2005 Annual Meeting
(4da) Computational Studies of Activated Processes in Complex Systems
Author
Kinetics has long been a cornerstone of chemical engineering, and kinetics concepts will likely retain their central importance as chemical engineers seek solutions to future problems. In the past two decades, electronic structure theory, molecular mechanics, and Monte Carlo techniques were extensively used in conjunction with transition state theory and molecular dynamics. The combinations of theoretical and computational techniques allowed the calculations of observables such as rate constants and diffusion constants from molecular level information. The impact of computation in chemical engineering has largely been its role in testing molecular level mechanisms. This paradigm will likely remain true, but increasingly, applications are requiring more sophisticated methods. Transition path sampling, committor analysis, and Bayesian inference molecular dynamics, and many other new methods have been developed to treat the dynamics of complex systems. These methods have been demonstrated on a number of challenging example problems. Recent applications have begun to use these methods for truly complex processes where the important dynamic variables are a priori unknown.

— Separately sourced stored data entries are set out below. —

/-- The records that have arrived are judged in stream order; `n` bounds their number. -/
def scanRecs (f : Features) : Nat → Stream → Scan
  | 0, st => .more st
  | n + 1, st =>
    if st.pos + 8 > st.len then .more st
    else
      let h := streamWord st.bytes st.pos
      let t := fld h 0 8
      match headerFault st.recs h with
      | some r => .bad st r t st.pos
      | none =>
        if st.pos + 8 + fld h 32 32 > st.len then .more st
        else match payloadFault f t (payloadWords st.bytes st.pos) with
          | some r => .bad st r t st.pos
          | none =>
            let st := { st with recs := st.recs ++ [(t, st.pos)], pos := st.pos + 8 + fld h 32 32 }
            if t = recEnd then .ended st else scanRecs f n st

/-- The offset of a type's header in a stream. -/
def recAt (st : Stream) (t : Nat) : Option Nat := (st.recs.find? (fun r => r.1 = t)).map Prod.snd

/-- The payload words of a type's record; none where it is absent. -/
def recWords (st : Stream) (t : Nat) : Option (List W64) := (recAt st t).map (payloadWords st.bytes)

/-! ### The configuration that a set gives (10 R229-R244) -/

/-- The entries of a HANDLES record (10 R231). -/
def handleEntries : List W64 → List (Nat × W64)
  | a :: b :: t => (fld a 0 9, b) :: handleEntries t
  | _ => []

/-- FAULTMAP as a table. -/
def faultTable (ws : List W64) : Sparse (BitVec 4) :=
  (List.range 256).foldl (fun m c => sput 0xF m c (BitVec.ofNat 4 (faultEntry ws c))) []

/-- The records of a stream that govern the core, defaults applied. -/
def cfgOf (pages : Nat) (st : Stream) : Cfg :=
  let d := Cfg.default pages
  let get (t : Nat) : Option (List W64) := recWords st t
  let one (t : Nat) (v : W64) : W64 := ((get t).getD []).getD 0 v
  let gang := one 0x03 0
  let rise := one 0x0B 1
  let cm := one 0x0C 0
  { parts := (match get 0x01 with | some ws => partsOf ws | none => d.parts),
    shape := fld gang 0 3, posr := fld gang 4 1, posc := fld gang 5 2,
    formats := BitVec.ofNat 13 (fld (one 0x04 0x1FFF) 0 13),
    limits := (match get 0x05 with | some ws => ws.map (fun w => (fld w 0 7, fld w 7 7)) | none => d.limits),
    flagmap := ((get 0x06).getD []).map (fun w => (fld w 0 10, BitVec.ofNat 20 (fld w 10 20))),
    domain := domainsOf ((get 0x07).getD []), partner := partnersOf ((get 0x08).getD []),
    faultmap := (match get 0x09 with | some ws => faultTable ws | none => d.faultmap),
    chk := bit (one 0x0A 1) 0, rlen := BitVec.ofNat 2 (fld rise 0 2), sfen := bit rise 3,
    sfl := BitVec.ofNat 4 (fld rise 4 4), ilMode := bit cm 20, plen := fld cm 16 4, pat := BitVec.ofNat 16 (fld cm 0 16),
    fid := BitVec.ofNat 24 (fld (one 0x0E 0) 0 24), freq := fld (one 0x0F 100000) 0 18 }

/-! ### The Proof set (10 R245, R246) -/

/-- A set command or window write refused (10 R245). -/
def setRefused (s : State) : State := report s fSetRefused mgmtRep none

/-- The Proof set fails: INVALID, SET_REJECT and SET_INVALID (10 R248). -/
def setFail (s : State) (reason type roff : Nat) : State :=
  report { s with pstate := .invalid, setRej := BitVec.ofNat 32 (reason * 2 ^ 24 + type * 2 ^ 16 + roff) } fSetInvalid mgmtRep none

/-- A failure that names a record by its type: 0xFFFF where it is absent (10 R248). -/
def setFailAt (s : State) (reason type : Nat) : State :=
  setFail s reason type (match recAt s.proof type with | some o => o / 8 | none => 0xFFFF)

/-- BEGIN: the Proof set's bytes are cleared (10 R245). -/
def beginSet (s : State) : State :=
  if s.pstate = .empty || s.pstate = .loading || s.pstate = .valid || s.pstate = .invalid then
    { s with pstate := .loading, proof := Stream.none }
  else setRefused s

/-- LOADED or any later state. -/
def loadedOn (s : State) : Bool := s.core = .loaded || s.core = .ready || s.core = .running || s.core = .held

/-- SWAP: pending in state VALID, from LOADED onward (10 R249). -/
def swapSet (s : State) : State :=
  if s.pstate = .valid && loadedOn s then { s with pstate := .pending } else setRefused s

/-- CANCEL (10 R251). -/
def cancelSet (s : State) : State := if s.pstate = .pending then { s with pstate := .valid } else setRefused s

/-- A write of SET_CTL: several commands at once are refused (10, "Set registers"). -/
def writeSetCtl (s : State) (v : W32) : State :=
  match fld v 0 1, fld v 2 2 with
  | 0, 0 => s
  | 1, 0 => beginSet s
  | 0, 1 => swapSet s
  | 0, 2 => cancelSet s
  | _, _ => setRefused s

/-- Bytes of a write received: those that the Proof set can hold. -/
def receiveBytes (st : Stream) (bs : List Byte) : Stream :=
  let part := bs.take (proofCap - st.len)
  { st with bytes := sputs 0 st.bytes st.len part, len := st.len + part.length }

/-- A stream without the bytes from `n` on. -/
def cutStream (st : Stream) (n : Nat) : Stream := { st with bytes := st.bytes.filter (fun e => e.1 < n), len := n }

/-- A write to the Proof set window (10 R246, R248): the records are judged as they arrive; bytes beyond END are not received. DESIGN
CHOICE (log 101): where a record fails in the middle of a write, the write's bytes beyond it are stored and counted. -/
def proofWrite (s : State) (off : Nat) (bs : List Byte) : State :=
  if s.pstate ≠ .loading then setRefused s
  else if off ≠ s.proof.len then setFail s 0x01 0 0
  else
    let total := s.proof.len + bs.length
    match scanRecs s.features (total + 1) (receiveBytes s.proof bs) with
    | .bad st r t o => setFail { s with proof := st } r t (o / 8)
    | .ended st =>
      let t := { s with proof := cutStream st st.pos, pstate := .checking }
      if total > st.pos then setRefused t else t
    | .more st =>
      let t := { s with proof := st }
      if total > proofCap then setFail t 0x02 0 0 else t

/-- PROOF_WINDOW_WRITE. -/
def execProofWindowWrite (off : Nat) (bs : List Byte) (s : State) : Out :=
  hosted s (!bs.isEmpty && off < proofCap) (.write (0x400000 + off) bs) (proofWrite s off bs)

/-- BEGIN. -/
def execBegin (s : State) : Out := hosted s true (regWrite 0x400 1) (beginSet s)
/-- SWAP. -/
def execSwap (s : State) : Out := hosted s true (regWrite 0x400 4) (swapSet s)
/-- CANCEL. -/
def execCancel (s : State) : Out := hosted s true (regWrite 0x400 8) (cancelSet s)

/-! ### Checking after END (10 R248 pass 2) -/

/-- END's CRC is that of every byte before it (10 R228). -/
def crcOk (st : Stream) : Bool :=
  fld (streamWord st.bytes (st.len - 8)) 32 32 = (crc32c (sgets 0 st.bytes 0 (st.len - 4))).toNat
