/-- 00 R10, R11, 06 R144, 14 R323, 15 R347, 17 R373, R388: a write of a register acts under its access code; a write of a command register
acts as the command whose bit it sets; one of a read-only or unassigned offset changes nothing. A write of a whole handle entry allocates or
frees it, a refused or a half one changes nothing but its report, entries in ascending order; a state bit of a page that an access of the
step has set stays set (01 R28). O59 says when such a write acts (log 81). Where an earlier report of the reporter waits, a write that would report
another is taken later; several reports of one frame wait together (14 R306; log 94). -/
def Obligations.HostWrites : Prop :=
  ∀ s : State, mcOpen s = true →
    let u := seqDone s
    let f := s.flt
    let noted (u : State) (code : Nat) : State := if reporting s 12 then s else
      { u with flt := { f with reports := f.reports ++ [{ code := code, rep := 12, ctx := none }] } }
    let w (a : BitVec 24) (v : W32) (t : State) : Prop := exec (.registerWrite a v) s = .next t
    let readOnly : List (BitVec 24) := [0x0, 0x4, 0x8, 0xC, 0x10, 0x14, 0x18, 0x100, 0x204, 0x208, 0x20C, 0x214, 0x408, 0x40C, 0x410, 0x800,
      0x81C, 0x844, 0x848, 0xC0C, 0x1000, 0x1004, 0x1008, 0x100C, 0x1010, 0x1804, 0x1808, 0x1818, 0x181C, 0x2100, 0x5000, 0xA000, 0x20000]
    (∀ (v : W32) (a : BitVec 24), a ∈ readOnly → w a v s) ∧
    (∀ v : W32,
      (v.extractLsb' 0 5 = 1 → exec (.registerWrite 0x104 v) s = exec .go s) ∧ (v.extractLsb' 0 5 = 2 → exec (.registerWrite 0x104 v) s = exec .park s) ∧
      (v.extractLsb' 0 5 = 4 → exec (.registerWrite 0x104 v) s = exec .unpark s) ∧
      (v.extractLsb' 0 5 = 8 → exec (.registerWrite 0x104 v) s = exec (.crst .c0) s) ∧
      (v.extractLsb' 0 5 = 16 → exec (.registerWrite 0x104 v) s = exec (.crst .c1) s) ∧
      (v.extractLsb' 0 5 ∉ [0, 1, 2, 4, 8, 16] → w 0x104 v (noted s fStRefused)) ∧
      (v.getLsbD 0 = true → exec (.registerWrite 0x200 v) s = exec .load s) ∧
      (s.core = .addressed → s.fw.st ≠ .busy → s.fw.st ≠ .receiving → w 0x210 v { s with fw := { s.fw with len := v } }) ∧
      (s.core ≠ .addressed ∨ s.fw.st = .busy ∨ s.fw.st = .receiving → w 0x210 v (noted s fFwRefused)) ∧
      w 0x300 v { s with spadWin := v.extractLsb' 0 11 } ∧
      (v.extractLsb' 0 4 = 1 → exec (.registerWrite 0x400 v) s = exec .begin s) ∧
      (v.extractLsb' 0 4 = 4 → exec (.registerWrite 0x400 v) s = exec .swap s) ∧
      (v.extractLsb' 0 4 = 8 → exec (.registerWrite 0x400 v) s = exec .cancel s) ∧
      (v.extractLsb' 0 4 = 12 → w 0x400 v (noted s fSetRefused)) ∧
      (v.getLsbD 5 = true → w 0x404 v { s with warnDom := false }) ∧
      (∀ n : Nat, n < 8 → ∀ t : State, w (BitVec.ofNat 24 (0x820 + 4 * n)) v t →
        t = { s with flt := { f with sticky := t.flt.sticky } } ∧ ∀ k : Nat, k < 256 →
          t.flt.sticky.getLsbD k = (f.sticky.getLsbD k && !(decide (k / 32 = n) && v.getLsbD (k % 32)))) ∧
      (v.getLsbD 31 = true → w 0x840 v { s with flt := { f with fValid := false } }) ∧ w 0x84C v { s with flt := { f with count := v } } ∧
      w 0x850 v { s with flt := { f with recov := v.extractLsb' 0 16 } } ∧ w 0x854 v { s with flt := { f with rest := v } } ∧
      exec (.registerWrite 0x858 v) s = exec (.fltWireClear (v.extractLsb' 0 16)) s ∧
      (v.extractLsb' 0 3 = 0 → w 0x85C v s) ∧ (v.extractLsb' 0 3 = 1 → exec (.registerWrite 0x85C v) s = exec (.relContext .c0) s) ∧
      (v.extractLsb' 0 3 = 2 → exec (.registerWrite 0x85C v) s = exec (.relContext .c1) s) ∧
      (v.extractLsb' 0 3 = 4 → exec (.registerWrite 0x85C v) s = exec .relCore s) ∧
      w 0xC00 v { s with tmr := { s.tmr with dlWindow := v } } ∧ w 0xC08 v { s with tmr := { s.tmr with lendThr := v } } ∧
      exec (.registerWrite 0x1400 v) s = exec (.stepNumLoWrite v) s ∧ exec (.registerWrite 0x1404 v) s = exec (.stepNumHiWrite v) s ∧
      (let fields : StepBlk := { u.sb with
         en := v.getLsbD 31, leader := v.getLsbD 30, gflag := v.extractLsb' 20 10, rqflag := v.extractLsb' 10 10 }
       v.extractLsb' 0 4 = 0 → (s.core = .running ∨ s.core = .held → fields = u.sb) →
         ¬ (v.getLsbD 31 = true ∧ v.extractLsb' 20 10 = v.extractLsb' 10 10) → w 0x1408 v { u with sb := fields }) ∧
      (∀ b : Bool, (v.extractLsb' 0 4 = (if b then 2 else 1) → exec (.registerWrite 0x1408 v) s = exec (.stepParamValid b v) s) ∧
        (v.extractLsb' 0 4 = (if b then 8 else 4) → exec (.registerWrite 0x1408 v) s = exec (.stepParamWithdraw b v) s) ∧
        ∀ n : BitVec 4, exec (.registerWrite (BitVec.ofNat 24 ((if b then 0x1480 else 0x1440) + 4 * n.toNat)) v) s =
          exec (.stepParamWrite b n v) s) ∧
      (v.getLsbD 5 = true → exec (.registerWrite 0x1800 v) s = exec (.restore v) s) ∧
      (v.getLsbD 5 = false → w 0x1800 v { s with st := { s.st with
        en := v.getLsbD 0, rslot := v.getLsbD 6, force := s.st.force || v.getLsbD 7 } }) ∧
      w 0x180C v { s with st := { s.st with cmask := v.extractLsb' 0 5 ||| 1 } } ∧ w 0x1810 v { s with st := { s.st with cadence := v } } ∧
      w 0x1814 v { s with st := { s.st with pcadence := v } } ∧
      (v.getLsbD 0 = true → exec (.registerWrite 0x2000 v) s = exec (.clear (v.getLsbD 1)) s) ∧
      (v.getLsbD 0 = false → w 0x2000 v { s with perfStop := v.getLsbD 1 }) ∧
      (∀ k : BitVec 10, let a : BitVec 24 := BitVec.ofNat 24 (0x4000 + 4 * k.toNat)
        (v.extractLsb' 29 3 = 4 ∨ v.extractLsb' 29 3 = 6 → exec (.registerWrite a v) s = exec (.setcmd k) s) ∧
        (v.extractLsb' 29 3 = 2 → exec (.registerWrite a v) s = exec (.clrcmd k (v.extractLsb' 10 4)) s) ∧
        (v.extractLsb' 29 3 = 1 → exec (.registerWrite a v) s = exec (.lostclr k) s) ∧ (v.extractLsb' 29 3 = 0 → w a v s))) ∧
    (∀ (h : Nat) (lo hi : W32), h < 512 → Canon s →
      let i : Instr := .handleWindowWrite (16 * h) [lo, hi]
      let word : W64 := hi ++ lo
      let e := getH s h
      let base := fld word 37 11
      let n := fld word 26 11
      let part := s.cfg.parts.getD (fld word 48 3) (0, 0)
      let refused : Prop := exec i s = .next (noted s fHRefused)
      let fits : Prop := base + n ≤ pageCount s ∧ (n ≠ 0 → part.1 ≤ base ∧ base + n ≤ part.1 + part.2) ∧
        ∀ k : Nat, k < 512 → k ≠ h → (getH s k).valid = true → ∀ p : Nat, base ≤ p ∧ p < base + n →
          ¬ ((getH s k).base.toNat ≤ p ∧ p < (getH s k).base.toNat + (getH s k).npages.toNat)
      let acts (v : Handle) (first m : Nat) : Prop := Answers i s fun t => t = { s with handles := t.handles, pages := t.pages, accOwn := t.accOwn } ∧
        (∀ k : Nat, getH t k = if k = h then v else getH s k) ∧
        ∀ p : Nat, getPage t p = if s.checked = true ∧ first ≤ p ∧ p < first + m then emptied (pageBase s p) (getPage s p) else getPage s p
      (s.core = .running → refused) ∧
      (s.core ≠ .running → word.getLsbD 59 = true → e.valid = false → fits → acts
        { gen := e.gen + 1, valid := true, wp := word.getLsbD 58, win := word.getLsbD 57, sp := word.getLsbD 56, wopen := false,
          wgen := e.wgen, part := word.extractLsb' 48 3, base := word.extractLsb' 37 11, npages := word.extractLsb' 26 11, vstep := 0,
          vsgen := 0, vvalid := false } base n) ∧
      (s.core ≠ .running → word.getLsbD 59 = true → e.valid = true → refused) ∧
      (s.core ≠ .running → word.getLsbD 59 = false → e.valid = true → inUse s h = false →
        acts { e with valid := false } e.base.toNat e.npages.toNat) ∧
      (s.core ≠ .running → word.getLsbD 59 = false → e.valid = false ∨ inUse s h = true → refused) ∧
      (exec (.handleWindowWrite (16 * h) [lo]) s = .next (noted s fHRefused)) ∧
      (exec (.handleWindowWrite (16 * h + 4) [hi]) s = .next (noted s fHRefused)) ∧
      (exec (.handleWindowWrite (16 * h + 8) [lo, hi]) s = .next s) ∧
      (∀ ws : List W32, 4 * h + ws.length ≤ 2048 → reporting s 12 = false →
        exec (.handleWindowWrite (16 * h) ws) s = .next (hostHandles (4 * h) ws s)) ∧
      (∀ (x y : W32) (ws : List W32) (t : State), h + ws.length / 4 + 1 < 512 → reporting s 12 = false →
        exec (.handleWindowWrite (16 * h) [lo, hi, x, y]) s = .next t →
        exec (.handleWindowWrite (16 * h) (lo :: hi :: x :: y :: ws)) s = .next (hostHandles (4 * (h + 1)) ws t)))
end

A number of challenging applications remain for these new methods. Likewise, a number of challenges remain in applying these methods. For example, generalized methods for choosing order parameters are needed. For nucleation of condensed phases, order parameters should capture local order much like the Steinhardt and tetrahedral order parameters that are used for water-ice systems. However, a general method is needed to systematically design order parameters from the structure of stable phases. It would also be useful to have a systematic way of removing redundancy from a large collection of order parameters.
Additionally, methods to obtain reaction coordinates from an ensemble of transition pathways are needed. A major problem in applications of transition path sampling studies is to identify the reaction coordinate. Typically, a reaction coordinate is assumed as one order parameter, or a combination of the order parameters. A committor analysis is then performed to determine whether the assumed reaction coordinate is correct. This trial and error approach has worked adequately for example problems, and, given some insight, it also works for very complex problems. However, truly challenging applications will likely require a more systematic approach.
These systematic approaches will allow an exciting new collection of applications. Chemical engineering already has significant overlap with the biotech industry. Here, a wide range of applications require an understanding of reactions that involve conformational changes of proteins and other biological macromolecules. Additional applications involve crystal nucleation and growth from solution, and complex catalytic mechanisms for which traditional methods are insufficient.
These are all processes for which a potential energy surface exists. However, transition path sampling does not actually require a potential energy surface. Some "activated" processes are initiated more generally by the occurrence of rare fluctuations. A general method to identify "reaction coordinates" from a set of order parameters would have far reaching applications to many stochastic processes. A powerful formalism of this sort could be generally useful to identify the nature of fluctuations that affect binary outcomes such as apoptosis or cell survival, extinction or species survival, bankruptcy or financial stability, etc.